The next smallest inter-cluster distance is between the newly formed 3/8 and 1/5 clusters.  This process repeats until all subclusters have been formed into 1 cluster. 

Hierarchical Clustering Output, Dendrogram

If we draw a horizontal line through the diagram at any level on the y-axis (the distance measure), the vertical cluster lines that intersect the horizontal line indicate clusters whose members are at least that close to each other. If we draw a horizontal line at distance = 3.8, for example, we see that there are 4 clusters that have an inter-cluster distance of at least 3.8. In addition, we can see that a sub ID can belong to multiple clusters, depending on where we draw the line.   

Click the ‘X’ in the upper right hand corner to close the dendrogram to view the Cluster Legend.  This table shows the records that are assigned to each sub-cluster.

 

Hierarchical Cluster Using a Distance Matrix

This next example illustrates Hierarchical Clustering when the data represents the distance between the ith and jth records.  (When applied to raw data, Hierarchical clustering converts the data into the distance matrix format before proceeding with the clustering algorithm.  Providing the distance measures in the data requires one less step for the Hierarchical clustering algorithm.)

Open the DistMatrix example dataset by clicking Help – Example Models – Forecasting / Data Science Examples.

Open the Hierarchical Clustering dialog by clicking Cluster – Hierarchical Clustering

At the top of the Data tab, B1:W23 has been saved as the default for Data range. 

All variables have been previously saved as Selected Variables and Distance Matrix has been selected by default. 

Note:  When Distance Matrix is selected, the distance matrix is validated to be a valid distance matrix (a square, symmetric matrix with 0’s on the diagonal). 

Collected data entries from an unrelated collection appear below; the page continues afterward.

/-! ### A request at its target (R63) -/

/-- A request that its target takes up: the answer, or none where it goes on or is answered later. -/
def State.perform (s : State) (i : Nat) (t : Team) (pk : Packet) (r : Req) : State :=
  let fin (x : Option Perf × State) : State := match x with
    | (some p, s) => (s.dropReq i).answer r p
    | (none, s) => s
  match r.target, r.op with
  | .welt w, .fetch _ reg => let (p, s) := s.fetchAt t w pk reg; (s.dropReq i).answer r p
  | .welt w, .base _ => (match memOf r.instr with
      | some m => s.baseAt t w i pk r m
      | none => s.dropReq i)
  | .welt w, _ =>
    if !pk.fetches.all (fun f => f.welt == w || f.val.isSome) then s
    else (match s.execWelt t w pk r with
      | (some p, s) => (s.dropReq i).answer r p
      | (none, s) => s.dropReq i)
  | .awl ch, _ => let (p, s) := s.awlAt t ch r; (s.dropReq i).answer r p
  | _, _ =>
    match r.instr, memOf r.instr with
    | .nest op ty n, _ => fin (s.nestStep t op ty n pk)
    | .ragged _ n, _ => let (p, s) := s.raggedAt t n pk; (s.dropReq i).answer r p
    | _, some m =>
      let now := s.readyLanes r m
      if now.isEmpty then s
      else s.accessOr i t pk r m now (fun x =>
        let left := r.lanes.filter (fun l => !now.any (fun y => y.vid == l.vid))
        if x.1.stop.isSome || left.isEmpty then (x.2.dropReq i).answer r x.1
        else (x.2.setReqLanes i left).answer r x.1)
    | _, none => s.dropReq i

/-- A request of a team that was killed (R24): performed, or lost on its way. -/
def State.orphanAt (s : State) (i : Nat) (r : Req) : State :=
  let (b, s) := s.flip
  let s := s.dropReq i
  match memOf r.instr, r.op with
  | some m, .access =>
    if !b || r.isFew || (Tbl.get? s.groups r.group).isNone then s
    else
      let t := { resetTeam with ctx := deadCtx, fam := r.fam, group := r.group }
      let ls := r.lanes.filter (fun l => l.ops.getLastD 0 == 0)
      (s.performLanes t (s.whoOf t 0 0) m false ls).2
  | _, _ => s

/-- The lanes of some records that a request carries. -/
def carriedBy (xs : List Record) (r : Req) : List AnsLane :=
  (xs.flatMap (fun x => x.lanes)).filter (fun l =>
    r.lanes.isEmpty || r.lanes.any (fun y => y.vid == l.vid) || l.vid == cursorVid)

/-- Carried lanes that records complete are answered from them (R63). -/
def State.answerRecord (s : State) (r : Req) (xs : List Record) : State :=
  s.sendAnswer r { lanes := carriedBy xs r, flags := xs.foldl (fun f x => f ||| x.flags) 0, poison := none, stop := none }

/-- The lanes of a request that no record completes. -/
def restOf (xs : List Record) (r : Req) : List PLane :=
  r.lanes.filter (fun y => !xs.any (fun x => x.lanes.any (fun l => l.vid == y.vid)))

/-- A FEW load has come to its bank (R177). -/
def State.receiveFew (s : State) (i : Nat) (r : Req) : Req × State :=
  if !r.isFew || r.rcvd.isSome then (r, s)
  else
    let (n, s) := s.fresh
    let r := { r with rcvd := some n }
    (r, { s with reqs := updAt (fun _ => r) i s.reqs })

/-- A request is performed, unless it is held (R52, R62, R170, R243, R268), or waits for its home (R251, R260, R369). -/
def State.tryPerform (s : State) (i : Nat) (t : Team) (pk : Packet) (r : Req) : State :=
  if decide (256 ≤ s.windowOf r) || s.heldByOrder i r || s.heldByLace r then s
  else
    let (r, s) := s.receiveFew i r
    s.unlessHeld (fun s => s.perform i t pk r)

/-- A request that is not outdated: answered from its record for the lanes that it completes, performed
for the others (R63). -/
def State.serve (s : State) (i : Nat) (t : Team) (pk : Packet) (r : Req) : State :=
  match s.recordsOf r with
  | [] => s.tryPerform i t pk r
  | xs =>
    let rest := restOf xs r
    if rest.isEmpty then (s.dropReq i).answerRecord r xs
    else if rest.length < r.lanes.length then (s.setReqLanes i rest).answerRecord r xs
    else s.tryPerform i t pk r

/-- REQUEST_AT_TARGET (R63): one that has crossed its links is dropped, answered from its record, held, or performed. -/
def execRequestAtTarget (i : Nat) (s : State) : Host.Outcome State Fault Refusal :=
  .next (match s.reqs[i]? with
    | none => s
    | some r =>
      if !r.route.isEmpty then s
      else if r.orphan then s.orphanAt i r
      else match s.team? r.ctx with
        | none => s.dropReq i
        | some t =>
          if s.outdated t r then s.dropReq i
          else
            let s := s.seeGen r
            if s.discarded r then s.dropReq i
            else match t.pk? r.seq with
              | none => s.dropReq i
              | some pk => s.serve i t pk r)

end Sys2Proof.Machine
end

  Hierarchical Clustering, Data tab - Distance Matrix Example   

Click Next.

Rescale Data is disabled since the distance matrix is used. 

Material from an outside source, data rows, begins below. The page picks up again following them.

/-- The spans of an instruction whose addresses are known at issue (R212, R219 to R235): rows, columns and arrays; of the
B rows that a row-wise loop fetches by index, the base alone. `len` is the length of an inner-product loop's A rows. -/
def matSpans (i : Instr) (op : MatOp) (len : Nat) : List MatSpan :=
  let span (ea : DWord) (n acc pos : Nat) : MatSpan := { ea := ea, n := n, acc := acc, pos := pos }
  (match i with
  | .mdrain o => (List.range 32).map (fun m =>
      span (MdrainOps.rowAddr o op.o m) (MdrainOps.rowBytes o) (if o.add then 2 else 1) m)
  | .mcomp o =>
    let n := 16 * o.len16.toNat
    let mb := metaBytes (if o.p48 then 2 else 1) n
    (List.range (o.rows.toNat + 1)).flatMap (fun r =>
      [span (op.a + BitVec.ofNat 64 (r * o.spitch.toNat * 16)) (spanBytes op.fa n) 0 0,
       span (op.b + BitVec.ofNat 64 (r * o.vpitch.toNat * 16)) (spanBytes op.fa (n / 2)) 1 0,
       span (op.m + BitVec.ofNat 64 (r * mb)) mb 1 0])
  | .mloop o =>
    let q := o.qset.toNat
    let k := o.steps.toNat
    (match o.df with
    | .ip => (List.range k).map (fun i => span (pitched op.a o.ainc i) (spanBytes op.fa len) 0 i)
    | .op => (List.range (rowsOf q)).map (fun i => span (pitched op.a o.ainc i) (spanBytes op.fa k) 0 0)
        ++ (List.range (colsOf q)).map (fun i => span (pitched op.b o.binc i) (spanBytes op.fb k) 0 0)
    | .rw => (List.range k).flatMap (fun i =>
        [span (op.m + BitVec.ofNat 64 (2 * rowsOf q * i)) (2 * rowsOf q) 0 i,
         span (pitched op.a o.ainc i) (spanBytes op.fa (rowsOf q)) 0 i]) ++ [span op.b 1 0 0])
      ++ (if o.sout then (List.range (rowsOf q)).map (fun r =>
        span (op.o + BitVec.ofNat 64 (r * (8 + 8 * colsOf q))) 8 1 (k - 1)) else [])
  | .mlds o | .mldsBar o _ => (List.range (colsOf o.qset.toNat)).map (fun n =>
      span (op.b + BitVec.ofNat 64 (n * o.pitch.toNat * 16)) (spanBytes op.fb (depthOf o.qset.toNat)) 0 0)
  | _ => []) ++
  (match i with
  | .mldsBar _ _ => [span op.o 16 0 0]
  | _ => []) ++
  ((op.fa.elim [] FmtBlk.arrays ++ op.fb.elim [] FmtBlk.arrays).map (fun a => span a 1 0 0))

/-- The top byte of an address names no space (R212). -/
def badTop (a : DWord) : Bool := !([0x00, 0xFD, 0xFE].contains (a >>> 56).toNat)

/-- A memory fault that the core finds at issue: kind, address, access, position, and how many rows fault (R334). -/
structure MatFault where
  kind : MemKind
  va   : Nat
  acc  : Nat
  pos  : Nat
  rows : Nat
deriving DecidableEq, Repr

/-- What the checks at issue find: a trap, a memory fault found at the core, a poisoned format block, or
the operation that enters the queues. -/
inductive MatCheck where
  | trap (t : Trap) | mem (f : MatFault) | poison (va : Nat) | ok (op : MatOp)
deriving DecidableEq, Repr

/-- A memory fault of a matrix instruction that the core finds (R212, R229, R235): the first of those at the lowest
position (log entry 76). -/
def State.matMem (s : State) (g : Nat) (i : Instr) (op : MatOp) (len : Nat) (a b : BlkRead) : Option MatFault :=
  let bad := (matSpans i op len).filterMap (fun x => match s.space g true x.ea x.n with
    | .bad k => some (k, x)
    | _ => none)
  match leastBy (fun x => x.2.pos) bad, a, b with
  | some (k, x), _, _ =>
    some { kind := k, va := x.ea.toNat, acc := x.acc, pos := x.pos, rows := if drainsRows i then bad.length else 1 }
  | none, .beyond off, _ | none, _, .beyond off =>
    some { kind := .bound, va := spadAddr off, acc := 0, pos := 0, rows := 1 }
  | none, _, _ => none

/-- THE CHECKS AT ISSUE from ALIGN on (R51, R212). -/
def State.matCheck (s : State) (g : Nat) (i : Instr) (op : MatOp) : MatCheck :=
  let gr := s.group g
  let (a, b) := (gr.readBlk (matBlks i).1, gr.readBlk (matBlks i).2)
  let op := { op with fa := a.get, fb := b.get }
  let len := gr.issueLen (qsetOf i)
  match (matAligns i op).filter (fun x => x.1.toNat % x.2 != 0) with
  | x :: xs =>
    .trap { cause := .align, code := 0
            addr := xs.foldl (fun m y => if y.1.toNat < m.toNat then y.1 else m) x.1 }
  | [] =>
    match (matSpans i op len).findSome? (fun x => match s.space g true x.ea x.n with
      | .cpeer o => some o
      | _ => none) with
    | some o => .trap { cause := .cpeer, addr := BitVec.ofNat 64 o, code := 0 }
    | none =>
      if s.matIllegal g i op a b then .trap (plainTrap .illegal)
      else match s.matMem g i op len a b, a, b with
        | some f, _, _ => .mem f
        | none, .poisoned off, _ | none, _, .poisoned off => .poison (spadAddr off)
        | none, _, _ => .ok op
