-- ==== Sys2Proof/Machine/MatRun.lean ====
section
/-! DEFINITION. The quadrants at work (08 R213, R216, R220 to R235; 20 R365): start of an instruction,
leave, the steps of a loop with their Stitch check, and completion. -/

namespace Sys2Proof.Machine

/-- A quadrant of a group. -/
def Group.quad (g : Group) (q : Nat) : Quad := Tbl.get (resetQuad q 0) g.quads q

/-- Change a quadrant. -/
def State.modQuad (s : State) (g q : Nat) (f : Quad → Quad) : State :=
  s.modGroup g (fun m => { m with quads := m.quads.map (fun e => if e.1 = q then (e.1, f e.2) else e) })

/-- Change an entry in every quadrant where it stands. -/
def State.modEnt (s : State) (g id : Nat) (f : QEnt → QEnt) : State :=
  s.modGroup g (fun m => { m with quads := m.quads.map (fun e =>
    (e.1, { e.2 with queue := e.2.queue.map (fun x => if x.id = id then f x else x) })) })

/-- Change an entry in one quadrant. -/
def State.modEntAt (s : State) (g q id : Nat) (f : QEnt → QEnt) : State :=
  s.modQuad g q (fun k => { k with queue := k.queue.map (fun x => if x.id = id then f x else x) })

/-- The entry of an operation in a quadrant. -/
def Quad.ent? (q : Quad) (id : Nat) : Option QEnt := q.queue.find? (fun e => e.id == id)

/-- The quadrants in whose queues an operation stands. -/
def Group.quadsWith (g : Group) (id : Nat) : List Nat :=
  (g.quads.filter (fun e => e.2.queue.any (fun x => x.id == id))).map (fun e => e.1)

/-- An entry leaves every queue. -/
def State.dropEnt (s : State) (g id : Nat) : State :=
  s.modGroup g (fun m => { m with quads := m.quads.map (fun e =>
    (e.1, { e.2 with queue := e.2.queue.filter (fun x => x.id != id) })) })

/-- The coolant zone of a core: 16 cores of one die (R363). -/
def zoneOf (core : Nat) : Nat := core / 16

/-! ### Who issued -/

/-- The packet of an entry that a team issued. -/
def State.entPacket (s : State) (e : QEnt) : Option (Team × Packet) :=
  match e.issuer with
  | .team ctx seq _ => (s.team? ctx).bind (fun t => (t.pk? seq).map (fun p => (t, p)))
  | .engine _ _ => none

/-- For whom an engine program of a launched team works. -/
def State.engineWho (s : State) (g fam : Nat) (pc : DWord) (word : Nat) : Who :=
  let m := s.group g
  { coreWho m.core m.vd with incarn := m.incarn, ctx := (s.fam fam).ctx, pc := pc.toNat, word := word }

/-- For whom an entry works. -/
def State.entWho (s : State) (e : QEnt) : Who :=
  match e.issuer with
  | .engine g _ =>
    s.engineWho g e.op.fam e.op.pc e.op.word
  | .team ctx _ _ =>
    match s.entPacket e with
    | some (t, p) => { s.whoOf t p.pc p.word with after := some p.seq }
    | none => { coreWho 0 0 with ctx := ctx }

/-- The launched team of an entry. -/
def State.entFam (s : State) (e : QEnt) : Nat :=
  match e.issuer with
  | .engine _ _ => e.op.fam
  | .team ctx _ _ => (s.team? ctx).elim 0 (fun t => t.fam)

/-- A team of the launched team is halted (R240). -/
def State.famHalted (s : State) (f : Nat) : Bool := (s.famTeams f).any (fun t =>
  t.parked == .fault || t.parked == .halted)

/-- An entry does not go on: its instruction waits for the service of a fault (R216, R240), or its
launched team is halted. -/
def State.entHeld (s : State) (e : QEnt) : Bool :=
  match e.issuer with
  | .engine g k => (s.engine g k).parked || s.famHalted e.op.fam
  | .team _ _ _ => (s.entPacket e).elim true (fun x => x.2.lanes.any (fun l => l.fault.isSome))

/-- A fault of an entry (R216): recorded in the packet at a position, or parking the engine program; an `mdrain` counts
its rows. -/
def State.entFault (s : State) (g : Nat) (e : QEnt) (pos rows : Nat) (f : MFault) : State :=
  let s := s.modEnt g e.id (fun x => { x with started := false })
  match e.issuer with
  | .engine g k =>
    s.parkEngine g k { s.engineRecord g k (ownPos e.op.instr) e.op.fam e.op.pc e.op.word e.op.seq with
      kind := f.kind.code, level := f.level.toNat, va := f.va.toNat, acc := f.acc.toNat, pos := pos, fcount := rows }
  | .team ctx seq _ =>
    let hit (p : Packet) : Packet := { p with lanes := p.lanes.map (fun l => { l with vid := pos, fault := some f }) }
    s.modTeam ctx (fun t => t.modPk seq hit)

/-- A fault as MFault. -/
def mfault (k : MemKind × Nat × DWord) (acc : Nat) : MFault :=
  { kind := k.1, level := BitVec.ofNat 3 k.2.1, va := k.2.2, acc := BitVec.ofNat 2 acc }

/-- The issuing team is killed (R24, R226, R227). -/
def State.killEnt (s : State) (e : QEnt) (code : KillCode) : State := s.kill (s.entFam e) code

/-! ### Starting (R213, R225, R227) -/

/-- An `mlds`. -/
def isLds : Instr → Bool
  | .mlds _ | .mldsBar _ _ => true
  | _ => false

/-- What an `mlds` waits for. -/
def holdsLds : Instr → Bool
  | .mlds _ | .mldsBar _ _ | .mswap _ | .mfuse _ | .mdrain _ | .mcomp _ => true
  | _ => false

/-- An entry may start as far as a quadrant is concerned: by its place in the queue, which has room for 16; no loop that a
halt has stopped in the quadrant is another instruction's (R207, R213, R216). -/
def Quad.mayStart (q : Quad) (e : QEnt) : Bool :=
  let before := q.queue.takeWhile (fun x => x.id != e.id)
  decide (before.length < 16) && (if isLds e.op.instr then before.all (fun x => !holdsLds x.op.instr) else before.isEmpty)
  && q.held.all (fun h => e.issuer.seq? h.1 == some h.2.1)

/-- An entry of a quadrant that has not started and may (R213). -/
def State.startable (s : State) (g q : Nat) : Option QEnt :=
  let m := s.group g
  (m.quad q).queue.find? (fun e => !e.started && !s.entHeld e && s.barReady g e &&
    (m.quadsWith e.id).all (fun k => (m.quad k).mayStart e))

/-- The tile that an instruction reads is poisoned (R227). -/
def Group.readsPoison (g : Group) (e : QEnt) : Bool :=
  match e.op.instr with
  | .mread o => (g.quad o.qset.toNat).isPoisoned o.acc.toNat o.w64
  | .mdrain o => (g.quad o.qset.toNat).isPoisoned o.acc.toNat (o.ikind == .f64)
  | .mloop o =>
    let wide := e.op.fa.elim false (fun f => f.fmt == .f64)
    let qs := quadsOf o.qset.toNat
    let out := if o.df = .ip ∧ isTall o.qset.toNat then qs.drop (qs.length / 2) else qs
    (!o.ovw && !o.sout && out.any (fun q => (g.quad q).isPoisoned o.acc.toNat wide))
      || (o.df == .ip && qs.any (fun q => (g.quad q).active.poison))
  | _ => false

/-- The effects that an instruction has as it starts (R228); the wait of an `mlds.bar` that is over acquires (R229). -/
def State.startEffect (s : State) (g : Nat) (e : QEnt) : State :=
  let each (qs : List Nat) (f : Quad → Quad) : State := qs.foldl (fun s q => s.modQuad g q f) s
  match e.op.instr with
  | .mfuse q =>
    let shapes := fuseWith q.toNat (s.group g).fuse
    s.modGroup g (fun m => { m with
      fuse := shapes
      quads := m.quads.map (fun x => (x.1, { x.2 with
        shape := ((shapes.find? (fun sh => (quadsOf sh).contains x.1)).getD x.1) })) })
  | .mswap q => each (quadsOf q.toNat) (fun k => { k with active := k.shadow, shadow := k.active })
  | .mzero o => each (quadsOf o.qset.toNat) (fun k =>
      if o.all then { k with tiles := [] } else k.setTile o.acc.toNat resetTile)
  | .mldsBar _ _ => (match s.entPacket e with
      | some (t, p) => s.syncRegions t.ctx .core (p.runs t) false true
      | none => s)
  | _ => s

Keep the default, Euclidean distance, selected for Dissimilarity.  (See below for explanations for Jaccard’s coefficients and Matching coefficients.)

Select Group average linkage as the Clustering Method. 

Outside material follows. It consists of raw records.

/-- The queue of a Lace engine holds 16 copies (R243). -/
def State.laceFull (s : State) (core k : Nat) : Bool := decide (16 ≤ (s.laceQueue core k).length)

/-- A copy enters the queue of its engine at the tail (R243, R245). -/
def State.pushCopy (s : State) (core k id : Nat) (who : Issuer) (c : CopyOp) (landed counted : List Nat) : State :=
  let e : CEnt := { id := id, issuer := who, op := c, started := false, rows := [], counted := counted, read := [],
                    bytes := [], landed := landed, fault := none }
  s.setLace core k (s.laceQueue core k ++ [e])

/-- A team issues a copy. -/
def State.teamCopy (s : State) (t : Team) (i : Instr) : State :=
  let f := copyForm i
  match s.teamRegsCause t f.regs f.p.num.toNat with
  | some c => s.takeTrap t.ctx 2 (plainTrap c)
  | none =>
    let g := s.group t.group
    if !g.lmask.getLsbD f.le then s.takeTrap t.ctx 2 (plainTrap .quad)
    else
      let (vals, s) := s.copyVals t f.regs
      let c := copyOf i vals
      match s.copyCheck (s.whoOf t t.pc t.word) t.group c with
      | .trap tr => s.takeTrap t.ctx 2 tr
      | r =>
        let (on, s) := s.qPred t f.p
        match r, on with
        | _, false => s.advance t.ctx 2
        | .mem k va acc, true =>
          s.coreFaultRec t { s.teamRecord t 0 with kind := k.code, va := va, acc := acc }
        | _, true =>
          if t.full .st then s.stallAt t.ctx .st
          else if s.laceFull g.core f.le then s.stallOn t.ctx (.lace f.le)
          else
            let (id, s) := s.fresh
            let c := { c with fam := t.fam, pc := t.pc, word := t.word, seq := t.seq }
            let pk := { t.packet i .core .st true [pLane 0 [] 0] [] with copy := some c, progress := id }
            ((s.pushCopy g.core f.le id (.team t.ctx t.seq t.gen) c [] []).registerCopy t.group g.core f.le id c).issuePacket
              t.ctx 2 pk [] [] []

/-- An engine program issues a copy (R238, R241): the copy goes to the engine itself. -/
def State.engineCopy (s : State) (g k : Nat) (i : Instr) : State :=
  let e := s.engine g k
  let f := copyForm i
  if f.le != 0 || f.p.neg || f.p.num != 0 || f.regs.any (fun r => !engReg r.1 r.2) then s.engineStop g k
  else
    let c := copyOf i (f.regs.map (fun r => e.val r.1 r.2))
    match s.copyCheck (s.engineWho g e.fam e.pc e.word) g c with
    | .trap _ => s.engineStop g k
    | .mem kd va acc => s.parkEngine g k { s.engineHere g k true with kind := kd.code, va := va, acc := acc }
    | .ok =>
      let core := (s.group g).core
      if decide (63 ≤ e.out) || s.laceFull core (k - 1) then s
      else
        let (id, s) := s.fresh
        let c := { c with fam := e.fam, pc := e.pc, word := e.word, seq := e.seq }
        let s := (s.pushCopy core (k - 1) id (.engine g k) c [] []).registerCopy g core (k - 1) id c
        s.setEngine g k { (s.engine g k).advance 2 with out := e.out + 1, seq := e.seq + 1 }

/-- LACE (R241). -/
def execLace (o : LaceOps) (s : State) : Host.Outcome State Fault Refusal :=
  .next (s.byAgent (.lace o) (fun s t => s.teamCopy t (.lace o)) (fun s g k => s.engineCopy g k (.lace o)))

/-- LACEG (R244). -/
def execLaceg (o : LacegOps) (s : State) : Host.Outcome State Fault Refusal :=
  .next (s.byAgent (.laceg o) (fun s t => s.teamCopy t (.laceg o)) (fun s g k => s.engineCopy g k (.laceg o)))

/-! ### The engine at work -/

/-- The group for which a copy works. -/
def State.copyGroup (s : State) (e : CEnt) : Nat :=
  match e.issuer with
  | .engine g _ => g
  | .team ctx _ _ => (s.team? ctx).elim 0 (fun t => t.group)

/-- For whom a copy works. -/
def State.copyWho (s : State) (e : CEnt) : Who :=
  match e.issuer with
  | .engine g _ => s.engineWho g e.op.fam e.op.pc e.op.word
  | .team ctx _ _ =>
    match s.team? ctx with
    | some t => s.whoOf t e.op.pc e.op.word
    | none => { coreWho 0 0 with ctx := ctx }

/-- A copy does not go on: it has met a fault, its program is parked, or its launched team is halted. -/
def State.copyHeld (s : State) (e : CEnt) : Bool :=
  e.fault.isSome || (match e.issuer with
    | .engine g k => (s.engine g k).parked || s.famHalted e.op.fam
    | .team _ _ _ => false)

/-- Change the head of a queue. -/
def State.modHead (s : State) (core k : Nat) (f : CEnt → CEnt) : State :=
  match s.laceQueue core k with
  | e :: q => s.setLace core k (f e :: q)
  | [] => s

/-- A copy stops at a granule (R245). -/
def State.copyFault (s : State) (core k : Nat) (e : CEnt) (gran : Nat) (f : MFault) : State :=
  match e.issuer with
  | .engine g n =>
    s.parkEngine g n { s.engineRecord g n true e.op.fam e.op.pc e.op.word e.op.seq with
      kind := f.kind.code, level := f.level.toNat, va := f.va.toNat, acc := f.acc.toNat, pos := gran }
  | .team ctx seq _ =>
    let s := s.modHead core k (fun e => { e with fault := some (gran, f) })
    s.modTeam ctx (fun t => t.modPk seq (fun p =>
      { p with lanes := p.lanes.map (fun l => { l with vid := gran, fault := some f }) }))

/-- INB or OUTB of a copy's object falls (R196, R242); where this completes a phase, the engine's core is woken with LACE
(R40). -/
def State.countDown (s : State) (core g : Nat) (c : CopyOp) (inb : Bool) (n : Nat) : State :=
  match s.space g true c.bar 16 with
  | .spad h off =>
    let old := (s.group h).barrier off
    let s := s.updBarrier h off (fun o =>
      if inb then { o with inb := (o.inb + 2 ^ 48 - n % 2 ^ 48) % 2 ^ 48 }
      else { o with outb := (o.outb + 2 ^ 48 - n % 2 ^ 48) % 2 ^ 48 })
    if ((s.group h).barrier off).gen = old.gen then s else s.wakeCause core 2
  | _ => s

/-- A registered granule has landed. -/
def State.unregister (s : State) (id : Nat) (r : Option LaceReg) : State :=
  match r with
  | none => s
  | some x => { s with laceRegs := s.laceRegs.filter (fun y => !(y.copy == id && decide (y.place = x.place) && y.gran == x.gran)) }

/-- LACE_COPY_START (R243, R244): the copy at the head of a queue starts, a gather with the read of its
index list. -/
def execLaceCopyStart (core k : Nat) (s : State) : Host.Outcome State Fault Refusal :=
  .next (s.unlessHeld (fun s => match s.laceQueue core k with
    | [] => s
    | e :: _ =>
      if e.started || s.copyHeld e then s
      else
        let c := e.op
        let g := s.copyGroup e
        match c.instr with
        | .laceg _ =>
          match s.readIndex (s.copyWho e) g c with
          | (.error x, s) => s.copyFault core k e 0 (mfault x 0)
          | (.ok idx, s) =>
            let rows := ((List.range c.rows).zip idx).map (fun x =>
              (c.gathered x.2, c.dstRow x.1))
            let skipped := ((List.range c.rows).zip idx).flatMap (fun x =>
              if skipRow x.2 then (List.range c.rowGrans).map (fun j => x.1 * c.rowGrans + j) else [])
            let new := skipped.filter (fun j => !e.landed.contains j)
            let s := s.modHead core k (fun e => { e with started := true, rows := rows, landed := e.landed ++ new })
            let s := new.foldl (fun s j => s.unregister e.id (s.granReg g core k e.id (c.granDst j))) s
            if c.inc && !new.isEmpty then s.countDown core g c true (16 * new.length) else s
        | _ =>
          let rows := (List.range c.rows).map (fun r => (c.srcRow r, c.dstRow r))
          s.modHead core k (fun e => { e with started := true, rows := rows })))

Leave Draw dendrogram, Maximum Number of Leaves.  Set Number of Clusters to 4.    

Hierarchical Clustering, Parameters tab - Distance Matrix Example

Then click Finish.

Output worksheets are inserted to the right of the Distances tab:  HC_Output, HC_Clusters, and HC_Dendrogram.  The contents of HC_Output and HC_Dendrogram are described below.  See above for a description of the contents of HC_Clusters.    

HC_Output Worksheet

As in the example above, the top of the HC_Output worksheet is the Inputs portion, which displays the choices selected on both tabs of the Hierarchical Clustering dialog. 

Scroll down to the Clustering Stages table.  As discussed above, this table  details the history of the cluster formation. At the beginning, each individual case was considered its own cluster, # clusters = # cases.  At stage 1, below, clusters (i.e. cases) 4 and 10 were found to be closer together than any other two clusters (i.e. cases), so 4 absorbed 10. At stage 2, clusters 4 and 15 are found to be closer together than any other two clusters, so 4 absorbed 15.  At this point there is one cluster with three cases (cases 4, 10 and 15), and 20 additional clusters that still have just one case in each.  This process continues until there is just one cluster at stage 21.

Hierarchical Clustering Output, Clustering Stages for Distance Matrix

The Dendrogram output (included on HC_Dendrogram) is shown below.

Note:  To view charts in the Cloud app, click the Charts icon on the Ribbon, select HC_Dendrogram for Worksheet and Dendrogram for Hierarchical Clustering for Chart.

One of the reasons why Hierarchical Clustering is so attractive to statisticians is because it’s easy to understand and the clustering process can be easily illustrated with a dendrogram.  However, there are a few limitations. 

  • Hierarchical clustering requires computing and storing an n x n distance matrix.  If using a large dataset, this requirement can be very slow and require large amounts of memory.
  • Clusters created through Hierarchical clustering are not very stable.  If records are eliminated, the results can be very different.
  • Outliers in the data can impact the results negatively.